-- ==== Sys2Proof/Laws/Issue.lean ====
section
/-! SUPPORT. What an issue does, said once: where nothing holds the instruction back, `issue` answers a next state, and `Did` says
all that it did. Every meaning of a word is one `issue`. -/
namespace Sys2Proof.Machine
open Sys2Proof Sys2Proof.Checks

/-! ### Folds over lanes -/

theorem lastOf_nil {α : Type} (k : Nat) (v : α) : lastOf ([] : List (Nat × α)) k v = v := rfl
theorem lastOf_append {α : Type} (a b : List (Nat × α)) (k : Nat) (v : α) : lastOf (a ++ b) k v = lastOf b k (lastOf a k v) := by
  simp [lastOf]
theorem lastOf_cons {α : Type} (e : Nat × α) (r : List (Nat × α)) (k : Nat) (v : α) :
    lastOf (e :: r) k v = lastOf r k (if e.1 = k then e.2 else v) := rfl

/-- The x registers that a lane's outcome names exist. -/
def OutOk (o : LaneOut) : Prop := (∀ e ∈ o.wx, e.1 < 64) ∧ ∀ e ∈ o.pend, e.1 < 64

theorem rdX_foldl_wrX (ws : List (Nat × Word)) (hw : ∀ e ∈ ws, e.1 < 64) (v : Vers) (l j i : Nat) (hi : i < 64) :
    rdX (ws.foldl (fun v e => wrX v l e.1 e.2) v) j i = if j = l then lastOf ws i (rdX v j i) else rdX v j i := by
  induction ws generalizing v with
  | nil => simp [lastOf_nil]
  | cons e r ih =>
    have he : e.1 < 64 := hw e (by simp)
    rw [List.foldl_cons, ih (fun e he => hw e (by simp [he])), lastOf_cons, rdX_wrX]
    by_cases hj : j = l
    · subst hj
      simp only [if_true]
      by_cases hk : e.1 = i
      · simp [hk]
      · rw [if_neg (by omega), if_neg hk]
    · simp only [hj, if_false]
      rw [if_neg (by omega)]

theorem rdP_foldl_wrP (ws : List (Nat × Bool)) (v : Vers) (l j i : Nat) (hi : i < 7) :
    rdP (ws.foldl (fun v e => wrP v l e.1 e.2) v) j i = if j = l then lastOf ws i (rdP v j i) else rdP v j i := by
  induction ws generalizing v with
  | nil => simp [lastOf_nil]
  | cons e r ih =>
    rw [List.foldl_cons, ih, lastOf_cons, rdP_wrP _ _ _ _ _ _ hi]
    by_cases hj : j = l
    · subst hj
      simp only [if_true]
      by_cases hk : e.1 = i
      · simp [hk, hi]
      · rw [if_neg (by omega), if_neg hk]
    · simp only [hj, if_false]
      rw [if_neg (by omega)]

theorem rdPend_foldl_setPend (ws : List (Nat × Nat)) (hw : ∀ e ∈ ws, e.1 < 64) (v : Vers) (l j i : Nat) (hi : i < 64) :
    rdPend (ws.foldl (fun v e => setPend v l e.1 e.2) v) j i = if j = l then lastOf ws i (rdPend v j i) else rdPend v j i := by
  induction ws generalizing v with
  | nil => simp [lastOf_nil]
  | cons e r ih =>
    have he : e.1 < 64 := hw e (by simp)
    rw [List.foldl_cons, ih (fun e he => hw e (by simp [he])), lastOf_cons, rdPend_setPend]
    by_cases hj : j = l
    · subst hj
      simp only [if_true]
      by_cases hk : e.1 = i
      · simp [hk]
      · rw [if_neg (by omega), if_neg hk]
    · simp only [hj, if_false]
      rw [if_neg (by omega)]

theorem rdPend_foldl_wrX (ws : List (Nat × Word)) (hw : ∀ e ∈ ws, e.1 < 64) (v : Vers) (l j i : Nat) (hi : i < 64) :
    rdPend (ws.foldl (fun v e => wrX v l e.1 e.2) v) j i =
      if j = l ∧ i ∈ ws.map Prod.fst then 0 else rdPend v j i := by
  induction ws generalizing v with
  | nil => simp
  | cons e r ih =>
    have he : e.1 < 64 := hw e (by simp)
    rw [List.foldl_cons, ih (fun e he => hw e (by simp [he])), rdPend_wrX]
    by_cases hj : j = l
    · subst hj
      by_cases hk : e.1 = i
      · subst hk; simp
      · by_cases hm : i ∈ r.map Prod.fst
        · simp only [List.map_cons, List.mem_cons, hm, or_true, and_self, if_true]
        · rw [if_neg (by simp [hm]), if_neg (by omega), if_neg (by simp only [List.map_cons, List.mem_cons]; rintro ⟨-, h | h⟩; exact hk h.symm; exact hm h)]
    · rw [if_neg (by simp [hj]), if_neg (by omega), if_neg (by simp [hj])]

@[simp] theorem rdP_foldl_wrX (ws : List (Nat × Word)) (v : Vers) (l j i : Nat) :
    rdP (ws.foldl (fun v e => wrX v l e.1 e.2) v) j i = rdP v j i := by
  induction ws generalizing v with | nil => rfl | cons e r ih => rw [List.foldl_cons, ih, rdP_wrX]
@[simp] theorem rdX_foldl_wrP (ws : List (Nat × Bool)) (v : Vers) (l j i : Nat) :
    rdX (ws.foldl (fun v e => wrP v l e.1 e.2) v) j i = rdX v j i := by
  induction ws generalizing v with | nil => rfl | cons e r ih => rw [List.foldl_cons, ih, rdX_wrP]
@[simp] theorem rdPend_foldl_wrP (ws : List (Nat × Bool)) (v : Vers) (l j i : Nat) :
    rdPend (ws.foldl (fun v e => wrP v l e.1 e.2) v) j i = rdPend v j i := by
  induction ws generalizing v with | nil => rfl | cons e r ih => rw [List.foldl_cons, ih, rdPend_wrP]
@[simp] theorem rdX_foldl_setPend (ws : List (Nat × Nat)) (v : Vers) (l j i : Nat) :
    rdX (ws.foldl (fun v e => setPend v l e.1 e.2) v) j i = rdX v j i := by
  induction ws generalizing v with | nil => rfl | cons e r ih => rw [List.foldl_cons, ih, rdX_setPend]
@[simp] theorem rdP_foldl_setPend (ws : List (Nat × Nat)) (v : Vers) (l j i : Nat) :
    rdP (ws.foldl (fun v e => setPend v l e.1 e.2) v) j i = rdP v j i := by
  induction ws generalizing v with | nil => rfl | cons e r ih => rw [List.foldl_cons, ih, rdP_setPend]

theorem keep_foldl_wrX (ws : List (Nat × Word)) (v : Vers) (l : Nat) :
    (ws.foldl (fun v e => wrX v l e.1 e.2) v).clk = v.clk ∧ (ws.foldl (fun v e => wrX v l e.1 e.2) v).qb = v.qb
      ∧ (ws.foldl (fun v e => wrX v l e.1 e.2) v).uni = v.uni := by
  induction ws generalizing v with | nil => exact ⟨rfl, rfl, rfl⟩ | cons e r ih => exact ih _
theorem keep_foldl_wrP (ws : List (Nat × Bool)) (v : Vers) (l : Nat) :
    (ws.foldl (fun v e => wrP v l e.1 e.2) v).clk = v.clk ∧ (ws.foldl (fun v e => wrP v l e.1 e.2) v).qb = v.qb
      ∧ (ws.foldl (fun v e => wrP v l e.1 e.2) v).uni = v.uni := by
  induction ws generalizing v with
  | nil => exact ⟨rfl, rfl, rfl⟩
  | cons e r ih => have := ih (wrP v l e.1 e.2); simpa using this
theorem keep_foldl_setPend (ws : List (Nat × Nat)) (v : Vers) (l : Nat) :
    (ws.foldl (fun v e => setPend v l e.1 e.2) v).clk = v.clk ∧ (ws.foldl (fun v e => setPend v l e.1 e.2) v).qb = v.qb
      ∧ (ws.foldl (fun v e => setPend v l e.1 e.2) v).uni = v.uni := by
  induction ws generalizing v with | nil => exact ⟨rfl, rfl, rfl⟩ | cons e r ih => exact ih _

theorem uni_foldl (u : Bool) (ks : List Nat) (hk : ∀ k ∈ ks, k < 64) (m : DWord) (i : Nat) (hi : i < 64) :
    (ks.foldl (fun m k => if u then m ||| BitVec.ofNat 64 (2 ^ k) else m &&& ~~~(BitVec.ofNat 64 (2 ^ k))) m).getLsbD i =
      if i ∈ ks then u else m.getLsbD i := by
  induction ks generalizing m with
  | nil => simp
  | cons k r ih =>
    have hk' : k < 64 := hk k (by simp)
    rw [List.foldl_cons, ih fun k h => hk k (by simp [h])]
    by_cases hm : i ∈ r
    · simp [hm]
    · rw [if_neg hm]
      have hb := bit64 k i hk'
      generalize BitVec.ofNat 64 (2 ^ k) = b at hb
      by_cases h : i = k
      · subst h
        cases u <;> simp [BitVec.getLsbD_or, BitVec.getLsbD_and, BitVec.getLsbD_not, hb]
      · have hb' : b.getLsbD i = false := by simp [hb, h]
        have hi' : decide (i < 64) = true := by simp [hi]
        simp only [List.mem_cons, h, hm, or_self, if_false]
        cases u
        · rw [if_neg (by decide), BitVec.getLsbD_and, BitVec.getLsbD_not, hb', hi', Bool.not_false, Bool.and_self, Bool.and_true]
        · rw [if_pos rfl, BitVec.getLsbD_or, hb', Bool.or_false]

/-- What one lane does to the registers. -/
theorem applyLane_spec (u : Bool) (q : Group) (l : Nat) (o : LaneOut) (ho : OutOk o) :
    (∀ j i, i < 64 → rdX (applyLane u q l o).work j i = if j = l then lastOf o.wx i (rdX q.work j i) else rdX q.work j i)
    ∧ (∀ j i, i < 7 → rdP (applyLane u q l o).work j i = if j = l then lastOf o.wp i (rdP q.work j i) else rdP q.work j i)
    ∧ (∀ j i, i < 64 → rdPend (applyLane u q l o).work j i =
        if j = l then lastOf o.pend i (if i ∈ o.wx.map Prod.fst then 0 else rdPend q.work j i) else rdPend q.work j i)
    ∧ (∀ i, i < 64 → (applyLane u q l o).work.uni.getLsbD i = if i ∈ o.regs then u else q.work.uni.getLsbD i)
    ∧ (applyLane u q l o).work.clk = q.work.clk ∧ (applyLane u q l o).work.qb = q.work.qb
    ∧ (applyLane u q l o) = { q with work := (applyLane u q l o).work, sbw := q.sbw ++ o.sbw } := by
  obtain ⟨h1, h3⟩ := ho
  have a := keep_foldl_wrX o.wx q.work l
  have b := keep_foldl_wrP o.wp (o.wx.foldl (fun v e => wrX v l e.1 e.2) q.work) l
  have c := keep_foldl_setPend o.pend (o.wp.foldl (fun v e => wrP v l e.1 e.2) (o.wx.foldl (fun v e => wrX v l e.1 e.2) q.work)) l
  refine ⟨fun j i hi => ?_, fun j i hi => ?_, fun j i hi => ?_, fun i hi => ?_, ?_, ?_, rfl⟩
  · show rdX (o.pend.foldl _ (o.wp.foldl _ (o.wx.foldl _ q.work))) j i = _
    rw [rdX_foldl_setPend, rdX_foldl_wrP, rdX_foldl_wrX _ h1 _ _ _ _ hi]
  · show rdP (o.pend.foldl _ (o.wp.foldl _ (o.wx.foldl _ q.work))) j i = _
    rw [rdP_foldl_setPend, rdP_foldl_wrP _ _ _ _ _ hi, rdP_foldl_wrX]
  · show rdPend (o.pend.foldl _ (o.wp.foldl _ (o.wx.foldl _ q.work))) j i = _
    rw [rdPend_foldl_setPend _ h3 _ _ _ _ hi, rdPend_foldl_wrP, rdPend_foldl_wrX _ h1 _ _ _ _ hi]
    by_cases hj : j = l <;> simp [hj]
  · show (List.foldl _ (o.pend.foldl _ (o.wp.foldl _ (o.wx.foldl _ q.work))).uni o.regs).getLsbD i = _
    rw [uni_foldl u o.regs ?_ _ i hi, c.2.2, b.2.2, a.2.2]
    intro k hk
    simp only [LaneOut.regs, List.mem_append, List.mem_map] at hk
    rcases hk with ⟨e, he, rfl⟩ | ⟨e, he, rfl⟩
    · exact h1 e he
    · exact h3 e he
  · exact c.1.trans (b.1.trans a.1)
  · exact c.2.1.trans (b.2.1.trans a.2.1)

* [Your assignment]: Please copy, without any change, the lines of the material from the first through the one containing "namespace Sys2Proof.Machine". Write nothing else.

* [Solution for this problem]:
-- ==== Sys2Proof/Laws/Issue.lean ====
section
/-! SUPPORT. What an issue does, said once: where nothing holds the instruction back, `issue` answers a next state, and `Did` says
all that it did. Every meaning of a word is one `issue`. -/
namespace Sys2Proof.Machine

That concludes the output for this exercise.